En México, las historias desgarradoras y los señalamientos de que actores políticos pudieran estar ligados al crimen organizado ya no sorprenden: duelen, pero no asombran. Y eso, en sí mismo, es una tragedia.
No es normal —ni sano— que vivamos atrapados entre rumores, filtraciones y sospechas. Que cada semana surja un nuevo nombre bajo sospecha, y que ya nadie reaccione. Que hayamos aprendido a convivir con la desconfianza, como si fuera parte del paisaje. Eso no es vida democrática: es una herida abierta, que se agrava cada día.
Nos duele, como país, no poder mirar con confianza a nuestras propias instituciones. Duele que tantas veces la justicia parezca depender más de lo que se diga en Washington que de lo que pueda esclarecer una fiscalía en México.
Las instituciones no ofrecen respuestas claras, y cualquier voz de un organismo o medio internacional luce más creíble que la nuestra. Cada vez que se instala la duda, se profundiza una grieta. No sólo se debilita el Estado de derecho: también se marchita la esperanza.
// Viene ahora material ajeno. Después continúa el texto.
/-! Shared claims, proof passes and check jobs -/

@[simp] theorem setTmx_dev (v : Tmx) : (setTmx v s).dev = s.dev := rfl

@[simp] theorem freeTrigger_dev : (freeTrigger s).dev = s.dev := by
  unfold freeTrigger
  split <;> rfl

@[simp] theorem clearTrace_dev : (clearTrace s).dev = s.dev := by simp [clearTrace]

@[simp] theorem releaseClaim_dev (res : Nat) : (releaseClaim res s).dev = s.dev := by
  unfold releaseClaim
  dsimp only
  (repeat' split) <;> simp

@[simp] theorem releaseClaims_dev (p : ClaimRec → Bool) : (releaseClaims p s).dev = s.dev := by
  refine foldl_dev (fun s n => ?_) _ _
  split <;> simp

@[simp] theorem setPpu_dev (p : Ppu) : (setPpu p s).dev = s.dev := rfl

@[simp] theorem fillQueue_dev : (fillQueue s).dev = s.dev := rfl

@[simp] theorem settleScan_dev : (settleScan s).dev = s.dev := by
  unfold settleScan
  split <;> rfl

@[simp] theorem endPassCmd_dev (r : RingCmd) (op : Nat) (st : Status) : (endPassCmd r op st s).dev = s.dev := by
  unfold endPassCmd
  split <;> simp

@[simp] theorem dropPassTable_dev (p : Pass) : (dropPassTable p s).dev = s.dev := by
  unfold dropPassTable
  split
  · rfl
  · split <;> simp

@[simp] theorem dropPasses_dev (ctx : Nat) : (dropPasses ctx s).dev = s.dev := by
  rw [dropPasses, settleScan_dev, fillQueue_dev, foldl_dev (fun s c => endPassCmd_dev s _ _ _),
    foldl_dev (fun s p => dropPassTable_dev s p), setPpu_dev]

@[simp] theorem settleCvuScan_dev : (settleCvuScan s).dev = s.dev := by
  unfold settleCvuScan
  dsimp only
  split <;> rfl

@[simp] theorem endCvuJobs_dev : (endCvuJobs s).dev = s.dev := rfl

@[simp] theorem putRemap_dev (t : Tier) (row : Nat) : (putRemap t row s).dev = s.dev := rfl

/-! The end of runs and of recipes -/

@[simp] theorem postNotice_dev (fn ring tag last : Nat) (st : Status) : (postNotice fn ring tag last st s).dev = s.dev := by
  unfold postNotice
  dsimp only
  split <;> simp

@[simp] theorem unloadRecipe_dev (h : Nat) : (unloadRecipe h s).dev = s.dev := by
  unfold unloadRecipe
  split
  · rfl
  · refine (settleScales_dev _).trans ((foldl_dev (fun s l => ?_) _ _).trans (foldl_dev (fun s t => ?_) _ _))
    · exact complete_dev s l.r _ _ _
    · exact unpinTable_dev s t.1

@[simp] theorem freeRunComparator_dev (n : Nat) : (freeRunComparator n s).dev = s.dev := by
  unfold freeRunComparator
  split <;> rfl

@[simp] theorem finishRun_dev : (finishRun s).dev = s.dev := by
  unfold finishRun
  split
  · rfl
  · split
    · rfl
    · dsimp only
      rw [foldl_dev (fun s (w : RingCmd × Nat) => complete_dev s w.1 w.2 _ _)]
      (repeat' split) <;> simp

@[simp] theorem endAndUnload_dev (h : Nat) (outcome : Status) : (endAndUnload h outcome s).dev = s.dev := by
  unfold endAndUnload
  split
  · split <;> simp
  · simp

/-! The takeover by the safe-state sequencer -/

@[simp] theorem setFtb_dev (v : Ftb) : (setFtb v s).dev = s.dev := rfl

@[simp] theorem settleParent_dev : (settleParent s).dev = s.dev := by
  unfold settleParent
  dsimp only
  (repeat' split) <;> simp

@[simp] theorem staleGrants_dev (p : Grant → Bool) : (staleGrants p s).dev = s.dev := rfl

@[simp] theorem setCcx_dev (v : Ccx) : (setCcx v s).dev = s.dev := rfl

@[simp] theorem logEvent_dev (e : Evt) : (logEvent e s).dev = s.dev := by
  unfold logEvent
  dsimp only
  split <;> rfl

@[simp] theorem cxlRecord_dev (port log : Nat) (dpa : Option Nat) : (cxlRecord port log dpa s).dev = s.dev := by simp [cxlRecord]

@[simp] theorem endWaiting_dev : (endWaiting s).dev = s.dev := by
  refine (foldl_dev (fun s w => ?_) _ _).trans (foldl_dev (fun s w => ?_) _ _)
  · split <;> simp
  · split <;> simp

@[simp] theorem setOtherSlot_dev (v : FwSlot) : (setOtherSlot v s).dev = s.dev := rfl

@[simp] theorem setActiveSlot_dev (v : FwSlot) : (setActiveSlot v s).dev = s.dev := rfl

@[simp] theorem firmwareLost_dev : (firmwareLost s).dev = s.dev := by
  unfold firmwareLost
  dsimp only
  (repeat' split) <;> simp

@[simp] theorem seizeClaims_dev : (seizeClaims s).dev = s.dev :=
  (foldl_dev (fun s n => setClaim_dev s n _) _ _).trans (releaseClaims_dev _ _)

@[simp] theorem reportFatal_dev (port : Nat) : (reportFatal port s).dev = s.dev := by
  unfold reportFatal
  split <;> simp

@[simp] theorem takeover_dev (cause : Nat) : (takeover cause s).dev = s.dev := by
  unfold takeover
  dsimp only
  (repeat' split) <;> simp

@[simp] theorem setCore_dev (n : Nat) (c : Core) : (setCore n c s).dev = s.dev := rfl

/-! The reset of functions (R37, R380) -/

@[simp] theorem setSec_dev (v : Sec) : (setSec v s).dev = s.dev := rfl

@[simp] theorem keyResult_dev (r slot : Nat) : (keyResult r slot s).dev = s.dev := rfl

@[simp] theorem eraseKey_dev (slot : Nat) : (eraseKey slot s).dev = s.dev := by
  rw [eraseKey, count_dev, setKey_dev, foldl_dev]
  exact fun s c => setCtx_dev s c _

@[simp] theorem clearParts_dev (c : Nat) : (clearParts c s).dev = s.dev := rfl

@[simp] theorem leaveGroups_dev (c : Nat) : (leaveGroups c s).dev = s.dev := by
  rw [leaveGroups]
  dsimp only
  rw [drainWindows_dev, foldl_snd_dev, foldl_snd_dev]
  · exact fun x g => removeMember_dev x.2 g c
  · exact fun x g => destroyGroup_dev x.2 g

@[simp] theorem staleWindows_dev (c : Nat) : (staleWindows c s).dev = s.dev := by simp [staleWindows]

@[simp] theorem dropKey_dev (c : Nat) : (dropKey c s).dev = s.dev := by
  unfold dropKey
  dsimp only
  (repeat' split) <;> simp

@[simp] theorem returnResv_dev (c : Nat) : (returnResv c s).dev = s.dev := rfl

@[simp] theorem retireOwned_dev (c : Nat) : (retireOwned c s).dev = s.dev := foldl_dev (fun s id => retireTable_dev s id) _ _

@[simp] theorem dropVotes_dev (c : Nat) : (dropVotes c s).dev = s.dev := foldl_dev (fun s _ => removeVote_dev s _ c _) _ _

@[simp] theorem drainCtx_dev (c : Nat) : (drainCtx c s).dev = s.dev := by
  unfold drainCtx
  dsimp only
  split
  · rfl
  · rw [settleScales_dev, settleCtx_dev, foldl_dev (fun s k => releaseSlab_dev s k), returnResv_dev,
      foldl_dev (fun s k => abandonMove_dev s k), retireOwned_dev, dropPasses_dev, staleGrants_dev, dropVotes_dev,
      staleWindows_dev, leaveGroups_dev, foldl_dev, dropKey_dev, clearParts_dev, bumpGen_dev, setCtx_dev,
      foldl_dev (fun s h => endAndUnload_dev s h _)]
    intro s k
    simp

@[simp] theorem orphanTags_dev (f : Nat) : (orphanTags f s).dev = s.dev := by simp [orphanTags]

@[simp] theorem forgetCommands_dev (f : Nat) : (forgetCommands f s).dev = s.dev := rfl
Eso tiene un costo. No sólo para la política, sino para la economía, la inversión, el comercio, la convivencia. Hoy, el país proyecta incertidumbre. Y cuando un país no transmite certeza, pierde confianza, dentro y fuera de sus fronteras.
Lo más grave es que la alternativa —seguir normalizando la especulación, el descrédito, el silencio institucional— nos está arrastrando a una descomposición más profunda de lo que muchos alcanzamos siquiera a dimensionar y que costará generaciones recuperar.
Sanar no puede significar olvidar; significa reconstruir. Si queremos otro país, necesitamos otro pacto con la verdad. Y ese pacto empieza por fortalecer nuestras instituciones, por blindarlas del poder y, sí, también por blindarnos de la indiferencia.
Nuestra sociedad necesita reconciliarse con los valores que algún día le dieron rumbo. Sin ellos, ninguna ley bastará y ningún futuro será posible.
Hubo un tiempo en que las familias se sentían orgullosas de una vida humilde pero honrada; en que la decencia valía más que el dinero mal habido; en el que la palabra contaba. Hubo un tiempo en el que el dinero no se aplaudía a toda costa.
Con ese tiempo necesitamos reencontrarnos por el bien de todos y porque en lo que fuimos aún hay claves para lo que podemos ser.